● **Task item**: Copy out exactly the lines from the start of the data to the line containing "unfold expansionRegion; split <;> rfl". Include both.

Stored records
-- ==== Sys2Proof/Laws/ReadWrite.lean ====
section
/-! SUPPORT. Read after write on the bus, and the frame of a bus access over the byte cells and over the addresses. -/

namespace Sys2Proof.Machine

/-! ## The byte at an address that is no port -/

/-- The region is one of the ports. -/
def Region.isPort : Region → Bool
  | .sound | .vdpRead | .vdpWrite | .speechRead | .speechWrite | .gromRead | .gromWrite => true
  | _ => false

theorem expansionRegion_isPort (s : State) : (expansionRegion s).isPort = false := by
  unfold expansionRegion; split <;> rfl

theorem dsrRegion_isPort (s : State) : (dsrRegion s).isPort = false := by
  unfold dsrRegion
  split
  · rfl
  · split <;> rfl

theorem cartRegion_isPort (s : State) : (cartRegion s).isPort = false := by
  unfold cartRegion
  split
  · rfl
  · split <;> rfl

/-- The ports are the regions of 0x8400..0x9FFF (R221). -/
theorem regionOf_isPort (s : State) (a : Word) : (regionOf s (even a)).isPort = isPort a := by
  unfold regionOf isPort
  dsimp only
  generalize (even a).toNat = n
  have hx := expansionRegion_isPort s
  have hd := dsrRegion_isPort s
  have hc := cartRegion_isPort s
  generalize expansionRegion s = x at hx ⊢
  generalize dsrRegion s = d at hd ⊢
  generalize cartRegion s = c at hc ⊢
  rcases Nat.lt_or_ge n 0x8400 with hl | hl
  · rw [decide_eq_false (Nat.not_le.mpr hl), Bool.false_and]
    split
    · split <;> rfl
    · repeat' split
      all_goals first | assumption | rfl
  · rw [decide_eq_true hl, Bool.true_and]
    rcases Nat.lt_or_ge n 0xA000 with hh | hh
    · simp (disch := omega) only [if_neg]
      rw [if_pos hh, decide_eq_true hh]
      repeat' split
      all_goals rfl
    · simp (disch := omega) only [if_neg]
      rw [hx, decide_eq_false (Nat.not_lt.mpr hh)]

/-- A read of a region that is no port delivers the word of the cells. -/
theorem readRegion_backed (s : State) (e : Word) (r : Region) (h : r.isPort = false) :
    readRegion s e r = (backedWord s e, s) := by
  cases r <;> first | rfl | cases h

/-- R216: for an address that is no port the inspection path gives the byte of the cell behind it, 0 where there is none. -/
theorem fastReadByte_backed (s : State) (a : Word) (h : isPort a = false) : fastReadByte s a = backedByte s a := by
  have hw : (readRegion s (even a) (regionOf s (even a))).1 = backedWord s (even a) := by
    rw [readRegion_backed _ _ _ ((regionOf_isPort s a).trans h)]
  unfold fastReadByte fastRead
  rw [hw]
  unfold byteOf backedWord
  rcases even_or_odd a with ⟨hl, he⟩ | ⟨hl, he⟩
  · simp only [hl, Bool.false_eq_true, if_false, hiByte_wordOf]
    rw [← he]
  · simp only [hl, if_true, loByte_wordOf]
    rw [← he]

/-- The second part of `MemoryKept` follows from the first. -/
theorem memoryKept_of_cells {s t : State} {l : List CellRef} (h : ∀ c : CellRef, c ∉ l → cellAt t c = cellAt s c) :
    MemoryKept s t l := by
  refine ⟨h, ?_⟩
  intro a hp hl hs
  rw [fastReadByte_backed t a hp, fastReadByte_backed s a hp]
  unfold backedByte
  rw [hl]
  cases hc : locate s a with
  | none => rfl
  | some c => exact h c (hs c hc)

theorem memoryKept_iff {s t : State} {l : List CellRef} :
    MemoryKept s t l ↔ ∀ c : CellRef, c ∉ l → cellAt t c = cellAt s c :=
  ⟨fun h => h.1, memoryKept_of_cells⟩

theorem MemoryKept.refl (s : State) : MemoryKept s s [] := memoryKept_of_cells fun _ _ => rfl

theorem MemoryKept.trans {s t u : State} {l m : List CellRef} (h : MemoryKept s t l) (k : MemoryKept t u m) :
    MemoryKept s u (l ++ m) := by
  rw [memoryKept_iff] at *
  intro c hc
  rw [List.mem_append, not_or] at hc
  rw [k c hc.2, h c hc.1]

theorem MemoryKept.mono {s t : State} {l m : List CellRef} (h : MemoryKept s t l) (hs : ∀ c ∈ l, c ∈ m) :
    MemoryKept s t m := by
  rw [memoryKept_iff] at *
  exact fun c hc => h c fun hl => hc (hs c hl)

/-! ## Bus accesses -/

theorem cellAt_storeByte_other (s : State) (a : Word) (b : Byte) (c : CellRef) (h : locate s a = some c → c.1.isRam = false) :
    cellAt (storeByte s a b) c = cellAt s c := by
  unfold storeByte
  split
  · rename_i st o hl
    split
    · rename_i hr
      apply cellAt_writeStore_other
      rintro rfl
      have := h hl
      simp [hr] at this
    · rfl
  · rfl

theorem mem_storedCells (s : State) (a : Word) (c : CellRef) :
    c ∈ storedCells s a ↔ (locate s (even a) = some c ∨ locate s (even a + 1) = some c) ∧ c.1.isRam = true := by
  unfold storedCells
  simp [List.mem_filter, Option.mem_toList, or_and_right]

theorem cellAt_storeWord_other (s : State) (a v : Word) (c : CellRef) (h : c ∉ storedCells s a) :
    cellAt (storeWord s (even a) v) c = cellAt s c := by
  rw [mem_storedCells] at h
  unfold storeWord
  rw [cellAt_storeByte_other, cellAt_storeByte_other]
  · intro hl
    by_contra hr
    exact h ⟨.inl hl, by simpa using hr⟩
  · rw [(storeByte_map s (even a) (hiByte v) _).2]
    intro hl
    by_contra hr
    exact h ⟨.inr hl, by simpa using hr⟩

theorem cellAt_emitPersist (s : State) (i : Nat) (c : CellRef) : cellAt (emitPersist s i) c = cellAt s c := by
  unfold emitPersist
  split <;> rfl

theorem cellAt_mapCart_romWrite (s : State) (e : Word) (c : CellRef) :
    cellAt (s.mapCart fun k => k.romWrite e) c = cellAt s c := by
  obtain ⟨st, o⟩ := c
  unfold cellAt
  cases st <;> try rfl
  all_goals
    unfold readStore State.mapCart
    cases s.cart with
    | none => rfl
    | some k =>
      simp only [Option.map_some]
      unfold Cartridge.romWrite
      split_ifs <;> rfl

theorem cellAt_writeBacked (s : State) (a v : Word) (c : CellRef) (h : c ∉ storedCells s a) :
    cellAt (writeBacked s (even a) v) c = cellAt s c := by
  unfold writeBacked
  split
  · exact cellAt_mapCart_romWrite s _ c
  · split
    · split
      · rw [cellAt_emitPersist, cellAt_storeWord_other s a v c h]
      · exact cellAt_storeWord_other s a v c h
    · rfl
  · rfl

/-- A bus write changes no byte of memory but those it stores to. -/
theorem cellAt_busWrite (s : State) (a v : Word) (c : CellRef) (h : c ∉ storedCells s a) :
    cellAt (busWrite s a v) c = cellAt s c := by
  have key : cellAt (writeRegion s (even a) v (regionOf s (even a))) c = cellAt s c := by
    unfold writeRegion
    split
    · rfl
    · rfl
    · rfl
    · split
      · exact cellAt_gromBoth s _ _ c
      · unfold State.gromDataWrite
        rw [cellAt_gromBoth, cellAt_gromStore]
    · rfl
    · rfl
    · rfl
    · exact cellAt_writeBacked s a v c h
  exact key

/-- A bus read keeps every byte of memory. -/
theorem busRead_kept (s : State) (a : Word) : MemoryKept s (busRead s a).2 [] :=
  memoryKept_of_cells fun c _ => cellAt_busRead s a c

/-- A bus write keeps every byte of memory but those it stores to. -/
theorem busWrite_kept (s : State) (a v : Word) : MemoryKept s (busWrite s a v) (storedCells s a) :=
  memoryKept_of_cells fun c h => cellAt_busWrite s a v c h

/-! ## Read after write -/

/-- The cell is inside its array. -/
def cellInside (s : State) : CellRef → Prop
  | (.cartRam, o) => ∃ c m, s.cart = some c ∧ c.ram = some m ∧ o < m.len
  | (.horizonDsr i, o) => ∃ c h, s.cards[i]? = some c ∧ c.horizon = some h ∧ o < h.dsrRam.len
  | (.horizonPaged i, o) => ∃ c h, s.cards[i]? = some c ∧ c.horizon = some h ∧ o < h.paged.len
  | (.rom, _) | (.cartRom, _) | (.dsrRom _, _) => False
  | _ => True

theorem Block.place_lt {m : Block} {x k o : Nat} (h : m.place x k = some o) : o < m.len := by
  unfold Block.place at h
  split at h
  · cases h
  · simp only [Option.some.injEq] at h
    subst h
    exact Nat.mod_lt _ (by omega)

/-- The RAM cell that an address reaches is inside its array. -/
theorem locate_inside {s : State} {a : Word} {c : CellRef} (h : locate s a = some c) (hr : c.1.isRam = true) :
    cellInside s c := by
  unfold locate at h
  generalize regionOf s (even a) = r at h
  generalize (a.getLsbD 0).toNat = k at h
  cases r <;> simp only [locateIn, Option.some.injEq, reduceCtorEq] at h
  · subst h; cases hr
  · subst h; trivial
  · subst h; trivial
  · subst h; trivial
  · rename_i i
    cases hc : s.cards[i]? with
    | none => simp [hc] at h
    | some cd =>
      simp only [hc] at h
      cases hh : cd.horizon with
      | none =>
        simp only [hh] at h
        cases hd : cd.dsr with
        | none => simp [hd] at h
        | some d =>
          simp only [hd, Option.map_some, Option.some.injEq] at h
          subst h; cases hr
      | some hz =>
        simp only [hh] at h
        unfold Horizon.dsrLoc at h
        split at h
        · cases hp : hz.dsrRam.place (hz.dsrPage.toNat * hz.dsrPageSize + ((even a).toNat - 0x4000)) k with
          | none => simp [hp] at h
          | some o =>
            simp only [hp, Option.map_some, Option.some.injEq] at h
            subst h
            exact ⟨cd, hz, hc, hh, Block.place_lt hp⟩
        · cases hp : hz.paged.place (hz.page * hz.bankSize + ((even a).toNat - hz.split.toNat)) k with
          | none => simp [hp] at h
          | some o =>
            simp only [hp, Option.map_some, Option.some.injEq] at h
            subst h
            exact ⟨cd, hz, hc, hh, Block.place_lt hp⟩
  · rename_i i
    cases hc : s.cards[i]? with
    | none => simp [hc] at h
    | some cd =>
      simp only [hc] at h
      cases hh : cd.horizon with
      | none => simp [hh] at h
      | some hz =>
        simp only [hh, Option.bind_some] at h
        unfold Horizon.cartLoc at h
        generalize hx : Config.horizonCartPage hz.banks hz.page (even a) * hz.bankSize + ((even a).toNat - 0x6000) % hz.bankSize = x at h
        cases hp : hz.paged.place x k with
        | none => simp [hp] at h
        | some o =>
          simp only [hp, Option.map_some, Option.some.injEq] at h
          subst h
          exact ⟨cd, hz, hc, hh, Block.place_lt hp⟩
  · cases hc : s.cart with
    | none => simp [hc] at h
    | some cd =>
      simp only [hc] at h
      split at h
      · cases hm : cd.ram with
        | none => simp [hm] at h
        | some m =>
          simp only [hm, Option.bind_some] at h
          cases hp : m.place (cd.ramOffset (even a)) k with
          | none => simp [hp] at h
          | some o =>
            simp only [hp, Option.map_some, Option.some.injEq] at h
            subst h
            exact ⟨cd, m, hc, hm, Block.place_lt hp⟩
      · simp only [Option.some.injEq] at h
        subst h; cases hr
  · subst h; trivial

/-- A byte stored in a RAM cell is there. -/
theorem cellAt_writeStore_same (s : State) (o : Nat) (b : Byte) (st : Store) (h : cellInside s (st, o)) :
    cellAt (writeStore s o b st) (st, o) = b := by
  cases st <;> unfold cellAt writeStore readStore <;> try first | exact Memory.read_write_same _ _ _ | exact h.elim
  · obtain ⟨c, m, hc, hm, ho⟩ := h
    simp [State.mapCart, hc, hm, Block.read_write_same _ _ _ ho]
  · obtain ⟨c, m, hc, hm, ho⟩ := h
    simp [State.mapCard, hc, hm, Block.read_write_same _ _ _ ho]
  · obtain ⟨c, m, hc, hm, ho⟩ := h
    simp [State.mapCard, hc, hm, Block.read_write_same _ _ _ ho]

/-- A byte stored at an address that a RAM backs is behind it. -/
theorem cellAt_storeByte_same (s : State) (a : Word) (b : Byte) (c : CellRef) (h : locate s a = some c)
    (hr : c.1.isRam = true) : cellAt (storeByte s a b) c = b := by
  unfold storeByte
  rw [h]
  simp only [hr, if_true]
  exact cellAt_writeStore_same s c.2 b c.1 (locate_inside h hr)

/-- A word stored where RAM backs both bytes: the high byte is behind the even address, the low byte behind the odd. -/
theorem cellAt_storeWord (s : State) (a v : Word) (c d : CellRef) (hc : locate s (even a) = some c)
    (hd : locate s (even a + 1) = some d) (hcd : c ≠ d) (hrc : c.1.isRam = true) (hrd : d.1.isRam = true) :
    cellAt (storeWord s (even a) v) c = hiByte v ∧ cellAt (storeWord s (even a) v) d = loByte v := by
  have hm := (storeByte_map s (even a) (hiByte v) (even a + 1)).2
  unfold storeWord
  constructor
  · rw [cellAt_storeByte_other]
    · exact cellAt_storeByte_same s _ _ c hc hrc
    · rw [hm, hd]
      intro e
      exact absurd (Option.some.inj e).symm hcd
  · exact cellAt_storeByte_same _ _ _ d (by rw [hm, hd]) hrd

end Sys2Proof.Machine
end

● **Result below**:
-- ==== Sys2Proof/Laws/ReadWrite.lean ====
section
/-! SUPPORT. Read after write on the bus, and the frame of a bus access over the byte cells and over the addresses. -/

namespace Sys2Proof.Machine

/-! ## The byte at an address that is no port -/

/-- The region is one of the ports. -/
def Region.isPort : Region → Bool
  | .sound | .vdpRead | .vdpWrite | .speechRead | .speechWrite | .gromRead | .gromWrite => true
  | _ => false

theorem expansionRegion_isPort (s : State) : (expansionRegion s).isPort = false := by
  unfold expansionRegion; split <;> rfl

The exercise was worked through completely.